# [PROBLEM DESCRIPTION]
Among the lines below, copy exactly those from the one with "(writeData v s).acc = s.acc := rfl" through the one with "(writeData v s).s2 = s.s2 := rfl", counting both ends.

# [DATASET RECORDS]
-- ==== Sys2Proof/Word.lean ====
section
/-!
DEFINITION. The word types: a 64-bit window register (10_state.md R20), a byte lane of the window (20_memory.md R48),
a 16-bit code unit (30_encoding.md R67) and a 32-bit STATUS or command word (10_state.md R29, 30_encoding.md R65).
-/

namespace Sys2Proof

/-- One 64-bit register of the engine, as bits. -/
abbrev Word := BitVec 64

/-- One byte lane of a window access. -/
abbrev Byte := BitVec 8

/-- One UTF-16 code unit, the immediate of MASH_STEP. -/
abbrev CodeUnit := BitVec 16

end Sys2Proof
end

---

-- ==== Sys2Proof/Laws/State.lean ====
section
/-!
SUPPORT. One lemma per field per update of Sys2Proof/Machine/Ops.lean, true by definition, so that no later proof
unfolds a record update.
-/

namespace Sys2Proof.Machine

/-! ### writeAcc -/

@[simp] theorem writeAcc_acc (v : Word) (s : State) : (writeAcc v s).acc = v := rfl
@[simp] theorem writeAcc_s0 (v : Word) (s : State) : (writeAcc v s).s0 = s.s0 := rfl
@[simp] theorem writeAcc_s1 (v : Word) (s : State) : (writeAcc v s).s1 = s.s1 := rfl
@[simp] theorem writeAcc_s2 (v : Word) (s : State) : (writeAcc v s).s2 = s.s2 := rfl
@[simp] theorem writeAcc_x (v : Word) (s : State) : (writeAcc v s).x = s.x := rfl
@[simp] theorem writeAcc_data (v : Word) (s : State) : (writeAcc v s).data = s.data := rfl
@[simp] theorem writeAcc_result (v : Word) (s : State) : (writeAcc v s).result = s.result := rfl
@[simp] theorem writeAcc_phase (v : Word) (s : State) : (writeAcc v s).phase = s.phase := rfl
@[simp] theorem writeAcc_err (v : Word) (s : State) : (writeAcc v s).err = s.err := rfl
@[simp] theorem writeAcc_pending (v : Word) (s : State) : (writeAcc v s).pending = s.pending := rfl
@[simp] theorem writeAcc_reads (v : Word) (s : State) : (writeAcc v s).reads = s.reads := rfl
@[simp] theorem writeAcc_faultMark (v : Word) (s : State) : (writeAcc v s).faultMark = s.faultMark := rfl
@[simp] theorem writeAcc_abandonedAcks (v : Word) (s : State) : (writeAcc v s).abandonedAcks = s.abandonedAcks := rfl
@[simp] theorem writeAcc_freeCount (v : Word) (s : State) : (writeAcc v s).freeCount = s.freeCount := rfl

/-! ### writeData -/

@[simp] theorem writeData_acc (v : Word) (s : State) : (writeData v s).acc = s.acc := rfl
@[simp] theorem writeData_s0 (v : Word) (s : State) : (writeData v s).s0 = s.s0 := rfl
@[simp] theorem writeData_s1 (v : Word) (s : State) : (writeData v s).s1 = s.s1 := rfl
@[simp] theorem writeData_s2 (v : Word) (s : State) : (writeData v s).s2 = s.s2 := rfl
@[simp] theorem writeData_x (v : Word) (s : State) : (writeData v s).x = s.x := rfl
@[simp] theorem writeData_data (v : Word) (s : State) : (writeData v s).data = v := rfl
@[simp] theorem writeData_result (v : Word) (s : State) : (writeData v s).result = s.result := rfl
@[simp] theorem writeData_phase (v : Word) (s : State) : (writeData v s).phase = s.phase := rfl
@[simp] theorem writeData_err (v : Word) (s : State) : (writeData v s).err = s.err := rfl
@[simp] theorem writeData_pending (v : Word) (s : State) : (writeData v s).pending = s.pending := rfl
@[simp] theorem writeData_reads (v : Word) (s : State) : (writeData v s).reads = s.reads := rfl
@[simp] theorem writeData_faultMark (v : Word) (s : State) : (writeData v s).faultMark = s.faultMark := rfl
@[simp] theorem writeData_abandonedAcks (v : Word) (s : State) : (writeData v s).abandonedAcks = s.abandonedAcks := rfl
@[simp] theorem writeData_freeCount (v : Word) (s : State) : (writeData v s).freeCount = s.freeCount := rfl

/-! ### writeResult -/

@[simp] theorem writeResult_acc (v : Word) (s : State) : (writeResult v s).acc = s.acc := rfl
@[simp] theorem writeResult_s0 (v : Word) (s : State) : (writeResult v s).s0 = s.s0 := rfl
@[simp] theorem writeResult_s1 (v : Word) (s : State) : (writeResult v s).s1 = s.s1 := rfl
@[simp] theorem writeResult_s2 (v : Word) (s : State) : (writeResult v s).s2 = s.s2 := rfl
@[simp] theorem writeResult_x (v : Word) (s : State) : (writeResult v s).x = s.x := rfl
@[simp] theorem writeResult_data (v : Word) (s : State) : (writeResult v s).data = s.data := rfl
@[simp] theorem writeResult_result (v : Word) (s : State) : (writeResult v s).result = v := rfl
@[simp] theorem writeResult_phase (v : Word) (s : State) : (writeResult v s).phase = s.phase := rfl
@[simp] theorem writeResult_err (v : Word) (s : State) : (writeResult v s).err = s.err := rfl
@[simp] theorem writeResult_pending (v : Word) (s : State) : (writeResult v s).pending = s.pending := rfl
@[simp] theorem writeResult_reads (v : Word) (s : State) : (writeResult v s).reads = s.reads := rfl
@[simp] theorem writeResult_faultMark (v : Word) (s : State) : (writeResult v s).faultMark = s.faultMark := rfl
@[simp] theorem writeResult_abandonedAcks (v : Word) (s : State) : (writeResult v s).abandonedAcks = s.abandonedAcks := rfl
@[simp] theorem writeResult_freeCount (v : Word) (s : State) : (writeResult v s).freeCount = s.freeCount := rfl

# [FINAL ANSWER]
@[simp] theorem writeData_acc (v : Word) (s : State) : (writeData v s).acc = s.acc := rfl
@[simp] theorem writeData_s0 (v : Word) (s : State) : (writeData v s).s0 = s.s0 := rfl
@[simp] theorem writeData_s1 (v : Word) (s : State) : (writeData v s).s1 = s.s1 := rfl
@[simp] theorem writeData_s2 (v : Word) (s : State) : (writeData v s).s2 = s.s2 := rfl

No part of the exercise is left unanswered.